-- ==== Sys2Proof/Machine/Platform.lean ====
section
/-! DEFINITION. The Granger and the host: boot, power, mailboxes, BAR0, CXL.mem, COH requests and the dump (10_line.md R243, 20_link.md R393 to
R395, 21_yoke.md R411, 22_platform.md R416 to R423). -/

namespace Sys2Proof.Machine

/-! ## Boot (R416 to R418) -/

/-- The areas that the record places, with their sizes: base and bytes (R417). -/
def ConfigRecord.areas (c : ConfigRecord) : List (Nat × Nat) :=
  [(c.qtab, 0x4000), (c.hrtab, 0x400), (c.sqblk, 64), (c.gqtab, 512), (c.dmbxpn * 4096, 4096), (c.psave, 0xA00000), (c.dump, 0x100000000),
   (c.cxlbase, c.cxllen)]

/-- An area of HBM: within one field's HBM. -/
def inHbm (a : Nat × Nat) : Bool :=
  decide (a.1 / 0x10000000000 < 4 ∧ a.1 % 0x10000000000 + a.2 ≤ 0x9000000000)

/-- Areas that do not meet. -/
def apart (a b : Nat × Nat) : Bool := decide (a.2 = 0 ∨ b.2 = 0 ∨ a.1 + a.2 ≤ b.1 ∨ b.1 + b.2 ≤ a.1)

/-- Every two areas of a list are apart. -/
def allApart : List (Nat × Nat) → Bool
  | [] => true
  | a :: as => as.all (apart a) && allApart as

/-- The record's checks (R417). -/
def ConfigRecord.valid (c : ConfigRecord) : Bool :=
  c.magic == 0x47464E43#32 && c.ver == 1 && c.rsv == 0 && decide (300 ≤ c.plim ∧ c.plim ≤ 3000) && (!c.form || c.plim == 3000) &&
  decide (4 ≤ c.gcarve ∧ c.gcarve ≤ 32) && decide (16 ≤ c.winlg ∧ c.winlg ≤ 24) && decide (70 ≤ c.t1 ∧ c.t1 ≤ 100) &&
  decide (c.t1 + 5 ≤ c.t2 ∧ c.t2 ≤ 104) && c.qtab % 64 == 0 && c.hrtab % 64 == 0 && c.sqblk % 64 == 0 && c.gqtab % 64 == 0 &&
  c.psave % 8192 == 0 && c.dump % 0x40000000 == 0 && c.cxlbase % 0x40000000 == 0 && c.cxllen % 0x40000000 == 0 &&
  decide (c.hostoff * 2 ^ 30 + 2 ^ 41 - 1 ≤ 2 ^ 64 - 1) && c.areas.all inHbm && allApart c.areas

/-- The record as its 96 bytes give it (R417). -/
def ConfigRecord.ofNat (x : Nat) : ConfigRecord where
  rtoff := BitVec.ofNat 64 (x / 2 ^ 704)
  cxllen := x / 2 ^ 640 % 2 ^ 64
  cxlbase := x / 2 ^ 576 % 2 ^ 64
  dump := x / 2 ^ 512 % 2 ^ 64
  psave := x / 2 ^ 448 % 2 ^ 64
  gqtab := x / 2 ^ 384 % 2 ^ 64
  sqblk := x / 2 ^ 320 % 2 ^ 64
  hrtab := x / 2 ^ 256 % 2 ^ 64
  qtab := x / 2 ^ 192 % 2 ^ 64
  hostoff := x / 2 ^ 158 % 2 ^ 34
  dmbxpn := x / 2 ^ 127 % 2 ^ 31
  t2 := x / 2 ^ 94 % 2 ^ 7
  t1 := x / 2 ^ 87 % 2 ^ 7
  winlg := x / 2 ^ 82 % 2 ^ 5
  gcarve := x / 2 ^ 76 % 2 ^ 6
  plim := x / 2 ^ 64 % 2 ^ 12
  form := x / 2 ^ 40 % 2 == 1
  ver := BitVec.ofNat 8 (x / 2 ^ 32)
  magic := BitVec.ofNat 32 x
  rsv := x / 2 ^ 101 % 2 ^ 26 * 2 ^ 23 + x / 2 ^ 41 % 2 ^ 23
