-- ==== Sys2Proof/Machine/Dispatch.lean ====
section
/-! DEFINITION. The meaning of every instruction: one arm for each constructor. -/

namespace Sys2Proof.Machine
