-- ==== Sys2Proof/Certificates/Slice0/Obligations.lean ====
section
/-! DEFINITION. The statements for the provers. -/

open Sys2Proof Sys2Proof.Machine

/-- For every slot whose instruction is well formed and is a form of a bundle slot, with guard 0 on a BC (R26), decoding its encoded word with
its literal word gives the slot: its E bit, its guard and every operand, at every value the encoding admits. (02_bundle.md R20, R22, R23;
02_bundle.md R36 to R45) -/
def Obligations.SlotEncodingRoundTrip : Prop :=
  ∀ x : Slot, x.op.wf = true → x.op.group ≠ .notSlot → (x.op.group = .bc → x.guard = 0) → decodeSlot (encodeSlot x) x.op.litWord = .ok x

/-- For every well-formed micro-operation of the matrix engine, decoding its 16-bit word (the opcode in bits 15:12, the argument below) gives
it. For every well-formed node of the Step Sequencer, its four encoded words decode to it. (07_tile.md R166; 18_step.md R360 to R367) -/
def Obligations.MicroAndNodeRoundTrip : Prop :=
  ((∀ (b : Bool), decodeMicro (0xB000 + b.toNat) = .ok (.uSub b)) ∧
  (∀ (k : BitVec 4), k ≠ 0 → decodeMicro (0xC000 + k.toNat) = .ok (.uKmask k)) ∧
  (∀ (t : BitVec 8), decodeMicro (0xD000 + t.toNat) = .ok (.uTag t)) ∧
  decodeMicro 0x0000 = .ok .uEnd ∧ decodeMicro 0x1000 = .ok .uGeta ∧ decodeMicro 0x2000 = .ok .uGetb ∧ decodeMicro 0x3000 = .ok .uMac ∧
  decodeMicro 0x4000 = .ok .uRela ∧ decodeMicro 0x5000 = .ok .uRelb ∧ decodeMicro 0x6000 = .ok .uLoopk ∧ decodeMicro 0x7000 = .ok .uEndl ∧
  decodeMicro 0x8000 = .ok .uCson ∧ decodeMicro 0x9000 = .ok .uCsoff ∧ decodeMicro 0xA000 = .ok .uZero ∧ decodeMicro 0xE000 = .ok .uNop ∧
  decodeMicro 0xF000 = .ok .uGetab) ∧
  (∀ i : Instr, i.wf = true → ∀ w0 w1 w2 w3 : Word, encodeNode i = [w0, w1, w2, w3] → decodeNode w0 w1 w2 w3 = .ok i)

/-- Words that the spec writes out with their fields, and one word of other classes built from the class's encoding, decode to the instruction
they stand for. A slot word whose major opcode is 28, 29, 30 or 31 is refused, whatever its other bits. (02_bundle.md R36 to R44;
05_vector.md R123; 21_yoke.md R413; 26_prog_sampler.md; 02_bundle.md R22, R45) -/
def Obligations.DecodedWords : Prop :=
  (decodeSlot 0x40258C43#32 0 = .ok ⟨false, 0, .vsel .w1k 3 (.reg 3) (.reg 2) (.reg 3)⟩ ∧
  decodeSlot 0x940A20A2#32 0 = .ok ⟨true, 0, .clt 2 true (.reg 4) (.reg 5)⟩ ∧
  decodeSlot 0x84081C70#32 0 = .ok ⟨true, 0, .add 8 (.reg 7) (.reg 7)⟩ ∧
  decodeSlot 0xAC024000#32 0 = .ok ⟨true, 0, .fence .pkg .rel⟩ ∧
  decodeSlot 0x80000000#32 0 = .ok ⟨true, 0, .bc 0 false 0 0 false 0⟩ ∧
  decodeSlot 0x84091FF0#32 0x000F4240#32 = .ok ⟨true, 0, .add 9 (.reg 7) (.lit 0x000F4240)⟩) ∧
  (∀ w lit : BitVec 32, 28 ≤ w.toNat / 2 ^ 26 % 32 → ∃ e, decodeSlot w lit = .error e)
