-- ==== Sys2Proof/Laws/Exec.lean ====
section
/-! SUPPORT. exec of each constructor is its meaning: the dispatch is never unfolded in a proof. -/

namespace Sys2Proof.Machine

▬▬▬▬▬▬

◆ Required work: Please repeat, exactly and only, the lines from the one containing "decodeMicro 0xF000 = .ok .uGetab) ∧" through the last line of the records, both included.

◆ Task answer:
  decodeMicro 0xF000 = .ok .uGetab) ∧
  (∀ i : Instr, i.wf = true → ∀ w0 w1 w2 w3 : Word, encodeNode i = [w0, w1, w2, w3] → decodeNode w0 w1 w2 w3 = .ok i)

/-- Words that the spec writes out with their fields, and one word of other classes built from the class's encoding, decode to the instruction
they stand for. A slot word whose major opcode is 28, 29, 30 or 31 is refused, whatever its other bits. (02_bundle.md R36 to R44;
05_vector.md R123; 21_yoke.md R413; 26_prog_sampler.md; 02_bundle.md R22, R45) -/
def Obligations.DecodedWords : Prop :=
  (decodeSlot 0x40258C43#32 0 = .ok ⟨false, 0, .vsel .w1k 3 (.reg 3) (.reg 2) (.reg 3)⟩ ∧
  decodeSlot 0x940A20A2#32 0 = .ok ⟨true, 0, .clt 2 true (.reg 4) (.reg 5)⟩ ∧
  decodeSlot 0x84081C70#32 0 = .ok ⟨true, 0, .add 8 (.reg 7) (.reg 7)⟩ ∧
  decodeSlot 0xAC024000#32 0 = .ok ⟨true, 0, .fence .pkg .rel⟩ ∧
  decodeSlot 0x80000000#32 0 = .ok ⟨true, 0, .bc 0 false 0 0 false 0⟩ ∧
  decodeSlot 0x84091FF0#32 0x000F4240#32 = .ok ⟨true, 0, .add 9 (.reg 7) (.lit 0x000F4240)⟩) ∧
  (∀ w lit : BitVec 32, 28 ≤ w.toNat / 2 ^ 26 % 32 → ∃ e, decodeSlot w lit = .error e)
-- ==== Sys2Proof/Laws/Exec.lean ====
section
/-! SUPPORT. exec of each constructor is its meaning: the dispatch is never unfolded in a proof. -/

namespace Sys2Proof.Machine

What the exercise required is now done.